Гаврюшин недоверчиво смотрел на нее, не зная как на это реагировать.
– И самое главное… – добавила она. – Финансирование на время пребывания вашего… нашего театра в Соединенных Штатах берёт на себя городское правительство. Так что не комплексуйте. Заходите в любое время. Всё, что нужно – решим в два счёта!..
...В школьном коридоре его догнала Марина – педагог по балету.
– Юр! Это правда?
– Что, правда?..
– Ну… поездка в Штаты…
– Еще не знаю…
– Потрясающе!.. Поздравляю! Сколько лет тебя Люся все долбала, долбала! И вот! Справедливость восторжествовала!..
– Спасибо, Мариночка! Фуршет за мной!..
...В актовом зале крепкие парни из солидной фирмы оборудовали зал и сцену современной аппаратурой.
Юные артисты взирали на все это с крайним изумлением.
– Спектакль на Бродвее – эта мечта всей моей жизни!.. – призналась концертмейстер.
– Давайте репетировать! – похлопал в ладоши Гаврюшин. – Если не будем работать как следует, американская мечта так и останется мечтой Софьи Ильиничны!..
..Вечером, ужиная на кухне, Гаврюшин делился с женой неожиданными событиями:
– Не могу поверить! Моя мегера полюбила мюзикл!..
Полина в восторге обняла Мишу и Глашу:
– А мы знали, что наш папка – гений!
...Гаврюшин тут же вспомнил свою квартиру несколько лет тому назад...
За компьютером в гостиной сидела энергичная стройная блондинка – первая жена Гаврюшина по имени Аглая.
– Ну, сколько можно быть кретином?– привычно беззлобно цедила она. – Посмотрел бы на себя со стороны! Чем ты занимаешься в свои сорок лет?!
Гаврюшин в это время мастерил макет для школьного спектакля.
– В тридцать семь, – уточнил он.
– Тебе можно смело дать полтинник! – усмехнулась Аглая. – Да еще в базарный день! Все твои институтские приятели – давно при деле. Даже такое ничтожество, как Мутыхин – ушел в политику! А что ты?.. Почему бы тебе не поставить какой-нибудь городской праздник? Ведь звали! Или шоу-программу для Октавии? Я понимаю: как певица, она – дерьмо! Как баба – дура! Но ведь какие деньги предлагали! Я уж не говорю про упущенные связи! Ты думаешь легко влезть в этот круг? А ведь сколько было возможностей! Сколь раз я пробовала тебя вытащить из твоего школьного сортира! Все напрасно! Ты ведь у нас гордый! «Пусть этим занимаются другие! Не хочу пачкаться в халтуре!»

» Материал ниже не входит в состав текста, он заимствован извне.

-- ==== Sys2Proof/Laws/Step.lean ====
section
/-! SUPPORT. What an instruction and a step can do: the inversion lemmas every invariant is derived from. -/

namespace Sys2Proof.Machine

/-- Every instruction answers a next state: no meaning of this model stops. -/
theorem exec_answers (i : Instr) (s : State) : ∃ t, exec i s = .next t := by
  cases i <;> exact ⟨_, rfl⟩

/-- Everything an instruction can do to the session: raise a fatal error, or leave the run status alone and report that
it executed or waits for a key. Either way the beep, the loader's status and the inputs are as before. -/
theorem exec_outcome {i : Instr} {s t : State} (h : exec i s = .next t) :
    ((∃ record, t = s.raise record) ∨
      (t.status = s.status ∧ (t.statusOut = .executed ∨ t.statusOut = .awaitingInput))) ∧
    t.beep = s.beep ∧ t.load = s.load ∧ t.inputs = s.inputs ∧ t.cycle = s.cycle := by
  have raised : ∀ record, t = s.raise record → ((∃ record, t = s.raise record) ∨
      (t.status = s.status ∧ (t.statusOut = .executed ∨ t.statusOut = .awaitingInput))) ∧
      t.beep = s.beep ∧ t.load = s.load ∧ t.inputs = s.inputs ∧ t.cycle = s.cycle := by
    rintro record rfl
    exact ⟨.inl ⟨record, rfl⟩, rfl, rfl, rfl, rfl⟩
  cases i with
  | call nnn =>
    simp only [exec, execCall, Host.Outcome.next.injEq] at h
    rcases s.push_cases (s.pc + 2) with ⟨-, h1⟩ | ⟨_, _, h1⟩ <;> rw [h1] at h
    · exact raised _ h.symm
    · subst h; exact ⟨.inr ⟨rfl, .inl rfl⟩, rfl, rfl, rfl, rfl⟩
  | ret x =>
    simp only [exec, execRet, Host.Outcome.next.injEq] at h
    rcases s.pop_cases with ⟨-, h1⟩ | ⟨_, _, _, -, h1⟩ <;> rw [h1] at h
    · exact raised _ h.symm
    · subst h; exact ⟨.inr ⟨rfl, .inl rfl⟩, rfl, rfl, rfl, rfl⟩
  | drw x y n =>
    simp only [exec, execDrw, Host.Outcome.next.injEq] at h
    split at h
    · exact raised _ h.symm
    · subst h; exact ⟨.inr ⟨rfl, .inl rfl⟩, rfl, rfl, rfl, rfl⟩
  | skp x =>
    simp only [exec, execSkp, Host.Outcome.next.injEq] at h
    split at h
    · exact raised _ h.symm
    · subst h; exact ⟨.inr ⟨rfl, .inl rfl⟩, rfl, rfl, rfl, rfl⟩
  | sknp x =>
    simp only [exec, execSknp, Host.Outcome.next.injEq] at h
    split at h
    · exact raised _ h.symm
    · subst h; exact ⟨.inr ⟨rfl, .inl rfl⟩, rfl, rfl, rfl, rfl⟩
  | ldB x =>
    simp only [exec, execLdB, Host.Outcome.next.injEq] at h
    split at h
    · exact raised _ h.symm
    · subst h; exact ⟨.inr ⟨rfl, .inl rfl⟩, rfl, rfl, rfl, rfl⟩
  | ldMemVx x =>
    simp only [exec, execLdMemVx, Host.Outcome.next.injEq] at h
    split at h
    · exact raised _ h.symm
    · subst h; exact ⟨.inr ⟨rfl, .inl rfl⟩, rfl, rfl, rfl, rfl⟩
  | ldVxMem x =>
    simp only [exec, execLdVxMem, Host.Outcome.next.injEq] at h
    split at h
    · exact raised _ h.symm
    · subst h; exact ⟨.inr ⟨rfl, .inl rfl⟩, rfl, rfl, rfl, rfl⟩
  | addI x =>
    simp only [exec, execAddI, indexFlag, Host.Outcome.next.injEq] at h
    subst h
    split <;> exact ⟨.inr ⟨rfl, .inl rfl⟩, rfl, rfl, rfl, rfl⟩
  | ldVxK x =>
    simp only [exec, execLdVxK, Host.Outcome.next.injEq] at h
    split at h <;> subst h
    · exact ⟨.inr ⟨rfl, .inr rfl⟩, rfl, rfl, rfl, rfl⟩
    · exact ⟨.inr ⟨rfl, .inl rfl⟩, rfl, rfl, rfl, rfl⟩
  | _ => cases h; exact ⟨.inr ⟨rfl, .inl rfl⟩, rfl, rfl, rfl, rfl⟩

/-- Everything a cycle of a running block can do. -/
theorem runCycle_cases (s : State) :
    (∃ record, s.beginCycle.fetch = .error record ∧ runCycle s = .next (s.beginCycle.raise record).endCycle) ∨
    (∃ op, s.beginCycle.fetch = .ok op ∧
      ((∃ w, decode op = .unknown w ∧ runCycle s = .next (s.beginCycle.unknownOpcode w).endCycle) ∨
       (∃ i t, decode op = .instr i ∧ exec i s.beginCycle = .next t ∧ runCycle s = .next t.endCycle))) := by
  cases hf : s.beginCycle.fetch with
  | error record => exact .inl ⟨record, rfl, by simp only [runCycle, hf]⟩
  | ok op =>
    refine .inr ⟨op, rfl, ?_⟩
    cases hd : decode op with
    | unknown w => exact .inl ⟨w, rfl, by simp only [runCycle, hf, hd]⟩
    | instr i =>
      obtain ⟨t, ht⟩ := exec_answers i s.beginCycle
      exact .inr ⟨i, t, rfl, ht, by simp only [runCycle, hf, hd, ht]⟩

/-- A loaded, running block runs a cycle. -/
theorem step_running {s : State} (hl : s.load = .loaded) (hr : s.status = .running) : step s = runCycle s := by
  simp only [step, hl, hr]

/-- A step that answers a next state ran a cycle of a loaded, running block. -/
theorem step_next {s u : State} (h : step s = .next u) :
    s.load = .loaded ∧ s.status = .running ∧ runCycle s = .next u := by
  unfold step at h
  cases hl : s.load with
  | awaitingImage => rw [hl] at h; cases h
  | tooLarge n => rw [hl] at h; cases h
  | loaded =>
    cases hr : s.status with
    | faulted record => rw [hl, hr] at h; cases h
    | running =>
      rw [hl, hr] at h
      exact ⟨rfl, rfl, h⟩

/-- The fetch reads memory at PC and PC + 1, or reports a PC past the end. -/
theorem State.fetch_cases (s : State) :
    (s.pc.toNat ≤ 0xFFE ∧ s.fetch = .ok (wordOfBytes (s.mem.read s.pc.toNat) (s.mem.read (s.pc.toNat + 1)))) ∨
    (s.pc.toNat > 0xFFE ∧ s.fetch = .error (.fetchOutOfRange s.pc)) := by
  unfold State.fetch
  by_cases h : s.pc.toNat + 1 > 0xFFF
  · exact .inr ⟨by omega, if_pos h⟩
  · exact .inl ⟨by omega, if_neg h⟩

/-- What the end of a cycle leaves alone, whether or not it ticks. -/
theorem State.endCycle_keeps (s : State) :
    s.endCycle.v = s.v ∧ s.endCycle.i = s.i ∧ s.endCycle.pc = s.pc ∧ s.endCycle.stack = s.stack ∧
    s.endCycle.sp = s.sp ∧ s.endCycle.mem = s.mem ∧ s.endCycle.fb = s.fb ∧ s.endCycle.dirty = s.dirty ∧
    s.endCycle.status = s.status ∧ s.endCycle.statusOut = s.statusOut ∧ s.endCycle.load = s.load := by
  unfold State.endCycle
  split <;> exact ⟨rfl, rfl, rfl, rfl, rfl, rfl, rfl, rfl, rfl, rfl, rfl⟩

end Sys2Proof.Machine
end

– Да, не хочу! – подтвердил Гаврюшин. – Я – педагог! Школьного! Музыкального! Театра!
– Безумец! Тюфяк! Рохля! – отрезвила его жена. – Разве у меня спрашивают, чего хочу я? Может быть, я желаю перевести Джойса, Сэленджера или Стейнбека! Ну, на крайний случай, Кристи! Но ведь я не привередничаю! Беру все, что дают. Закажут книгу о Джеймсе Бонде? О’кей! О половых извращенцах? Пожалте! Ты не спросишь: почему – одна из лучших переводчиц Москвы – так низко пала! Да потому что хорошо платят, мой дорогой!.. Потому что я должна кормить семью!
– У нас нет семьи! – напомнил ей Гаврюшин.
– Ты болен! – с обидой ответила Аглая. – Если не можешь заработать на нас двоих, то бедных детей, которых у нас, слава Богу, нет, – обрёк бы на голодовку!
...На сцене школьного актового зала стояли роскошные декорации.
Юные актеры, в новых костюмах, репетировали отрывок из «Порги и Бесс».
В зал недовольно заглянула руководительница хора.
– Вы скоро?! – поинтересовалась «хоровичка». – У меня сводная репетиция!
Софья Ильинична привычно грохнула по клавишам:
– Дорогая Ирина Юрьевна! Обратитесь, пожалуйста, к Людмиле Петровне! Это она изменила расписание!
– Безобразие! – возмутилась «хоровичка». – Будто уроки – это расписание электричек!
И со всей силы хлопнула за собой дверью.
…С возмущенным видом она появилась в кабинете Еравской:
– Этому нужно положить конец! Через неделю у меня фестиваль, а в зал пробиться невозможно! Школа оккупирована американской музыкой! А русскому хору нет места!
– Места в школе предостаточно, – спокойно ответила Еравская.
– Но, Людмила Петровна! Здесь не частный театр Гаврюшина! У каждого педагога есть свои часы, в конце концов! Что происходит, я хочу знать? Почему, защищая интересы эстетической программы, я должна, как нищенка, стоять за дверью и просить милостыню?!.. Сделайте что-нибудь!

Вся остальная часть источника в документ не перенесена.